[Opening Supplied records section]

-- ==== Sys2Proof/Machine/State.lean ====
section
/-! DEFINITION. The state of the block (10_state.md R20 to R36), its responses (60_exceptions.md R200), the reasons a
step can stop, and the state after reset (70_reset_and_hazards.md R230). Plain data throughout. -/

namespace Sys2Proof.Machine

/-- The lifecycle (R27). -/
inductive Life where
  | off | ready | released
  deriving DecidableEq, Repr

/-- The phases of the per-transmission state machine (R24, R132). -/
inductive Phase where
  | idle | start | shift | stop
  deriving DecidableEq, Repr

/-- A lock (R34). -/
inductive LockState where
  | free | held
  deriving DecidableEq, Repr

/-- The shadow's contents: (row, byte) pairs in one canonical form, rows strictly rising and no entry equal to what an
unlisted row reads as (Sys2Proof.Machine.unlistedByte; Memory.wf in Ops.lean says the form holds). -/
abbrev Memory := List Host.Cell

/-- The response of a request: its code's name and the info recorded with it (R200). Flags.lean gives the code
numbers, and R85's bytes. -/
inductive Response where
  /-- OK; the payload is the RowBitmap of a TRANSFORM, and empty for every other request (R85). -/
  | ok (payload : List Byte)
  /-- The offending brightness or level. -/
  | invalidBrightness (value : Int)
  /-- The offending position. -/
  | invalidPosition (pos : Int)
  /-- The position and the length of the data. -/
  | bufferOverflow (pos : Int) (length : Nat)
  /-- The lowest offending index and the level there. -/
  | invalidLevel (index : Nat) (level : BarLevel)
  /-- The line, and the number of the failed event within the request, from 0. -/
  | lineIOError (line : Line) (event : Nat)
  /-- The lifecycle the request met. -/
  | wrongLifecycle (life : Life)
  /-- The OP and the offending fields (log 14). -/
  | invalidRequest (op : BitVec 4) (fields : List OffendingField)
  deriving DecidableEq, Repr

/-- What the observation records of one request: its response (R13) and how many events it emitted (R183), by which
R218 counts bus transactions (log 15). -/
structure Completion where
  response : Response
  events : Nat
  deriving DecidableEq, Repr

/-- What the receiver takes its next byte for. -/
inductive RxPlace where
  /-- The first byte of a transmission: a command (R70). -/
  | first
  /-- A data byte of a burst, for this row (R149). -/
  | row (p : Nat)
  deriving DecidableEq, Repr

/-- The reference decoder and receiver at the far end of the wire (R36, R147, R149). The decoder's `c` and `d` are the
line levels just before each event, so they are the engine's `clk` and `dio` and stand there. -/
structure Receiver where
  /-- `chip_ram` (R36). -/
  chipRam : Vector Byte 16
  /-- `chip_ctrl` (R36). -/
  chipCtrl : Byte
  /-- `RX_ADDRESSING` (R9): no step writes it. -/
  addressing : RxAddressing
  /-- The decoder's `open` (R147). -/
  isOpen : Bool
  /-- The decoder's `bits`: the samples of the open transmission (R147). -/
  bits : List Bool
  /-- Model's own: a line failure cut the open transmission off (R242, log 10). -/
  cut : Bool
  /-- Transmissions decoded and not yet taken, oldest first (R147's `out`). -/
  queue : List (List Byte)
  /-- Model's own: the bytes still to take of the transmission being taken (log 1). -/
  current : List Byte
  /-- Model's own: the place of the next byte (log 1). -/
  place : RxPlace
  /-- Model's own: for each cut transmission of the run, whether the chip follows the reference decoder (log 10). -/
  abortDraws : List Bool
  /-- Model's own: how many cut transmissions have ended (log 10). -/
  aborts : Nat
  /-- Model's own: how often the receiver's state has become unknown (log 9). -/
  unknowns : Nat
  deriving DecidableEq, Repr

/-- The whole state. -/
structure State where
  /-- The level the engine drives on CLK (R22). -/
  clk : Level
  /-- The level the engine drives on DIO (R22). -/
  dio : Level
  /-- The engine owns and drives both lines (R23). -/
  linesHeld : Bool
  /-- The shadow buffer (R32, R50). -/
  shadow : Memory
  /-- The current brightness (R28). -/
  bright : Brightness
  /-- The mirror flag of the configuration (R29). -/
  cfgMirror : Bool
  /-- The orientation flag of the configuration, true for "reversed" (R29). -/
  cfgReversed : Bool
  /-- The lifecycle (R27). -/
  life : Life
  /-- The protocol phase (R24). -/
  phase : Phase
  /-- The bits of the current byte already shifted, 0 to 8 (R25). -/
  bitidx : Fin 9
  /-- The byte being shifted (R25). -/
  shreg : Byte
  /-- The engine lock (R34). -/
  lock : LockState
  /-- The latest-frame register (R31): a frame, or empty. -/
  slot : Option Frame
  /-- The slot's lock (R34). -/
  slotLock : LockState
  /-- The event trace: every SetLine in order (R13). -/
  trace : List Event
  /-- The responses, in the order the requests ended (R13). -/
  responses : List Completion
  /-- Model's own: requests issued and not yet taken, in the order the locks will be granted (R58, log 2). A finite
  list: a request that is never granted is one that is not on it (R63, log 27). -/
  requests : List PortRequest
  /-- Model's own: what the line interface does with the events of the run, by number (R205, log 6). -/
  lineDraws : List LineDraw
  /-- The far end of the wire (R36). -/
  rx : Receiver
  deriving DecidableEq, Repr

/-- Why the machine stops. -/
inductive Fault where
  /-- Raised by memRead and memWrite (Ops.lean) for a slice outside rows 0 to 15, where R51 defines no access.
  Safe: R51 says that no request forms such a slice. -/
  | shadowOutOfRange (pos length : Nat)
  deriving DecidableEq, Repr

/-- Why an instruction is given no meaning. -/
inductive Refusal where
  /-- Raised by exec alone, for an instruction that has no meaning yet. Safe. No arm raises it. -/
  | notModelled (mnemonic : String)
  deriving DecidableEq, Repr

/-- The state when the block comes into being (R230). The values of `shadow`, `bright`, `cfgMirror`, `cfgReversed` and
`shreg` are DESIGN CHOICE (log 4), the line levels and the chip's registers constants without a body (logs 5, 8). -/
def State.reset : State where
  clk := Config.clkAtAcquire
  dio := Config.dioAtAcquire
  linesHeld := false
  shadow := []
  bright := 0
  cfgMirror := false
  cfgReversed := false
  life := .off
  phase := .idle
  bitidx := 0
  shreg := 0
  lock := .free
  slot := none
  slotLock := .free
  trace := []
  responses := []
  requests := []
  lineDraws := []
  rx :=
    { chipRam := Config.chipRamInit
      chipCtrl := Config.chipCtrlInit
      addressing := Config.rxAddressing
      isOpen := false
      bits := []
      cut := false
      queue := []
      current := []
      place := .first
      abortDraws := []
      aborts := 0
      unknowns := 0 }

end Sys2Proof.Machine
end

[Closing Supplied records section]

## What this task involves
Copy the records above exactly, beginning at the line that contains "cfgMirror : Bool" and stopping after the line that contains "ended (R13). -/".

## Response area
  cfgMirror : Bool
  /-- The orientation flag of the configuration, true for "reversed" (R29). -/
  cfgReversed : Bool
  /-- The lifecycle (R27). -/
  life : Life
  /-- The protocol phase (R24). -/
  phase : Phase
  /-- The bits of the current byte already shifted, 0 to 8 (R25). -/
  bitidx : Fin 9
  /-- The byte being shifted (R25). -/
  shreg : Byte
  /-- The engine lock (R34). -/
  lock : LockState
  /-- The latest-frame register (R31): a frame, or empty. -/
  slot : Option Frame
  /-- The slot's lock (R34). -/
  slotLock : LockState
  /-- The event trace: every SetLine in order (R13). -/
  trace : List Event
  /-- The responses, in the order the requests ended (R13). -/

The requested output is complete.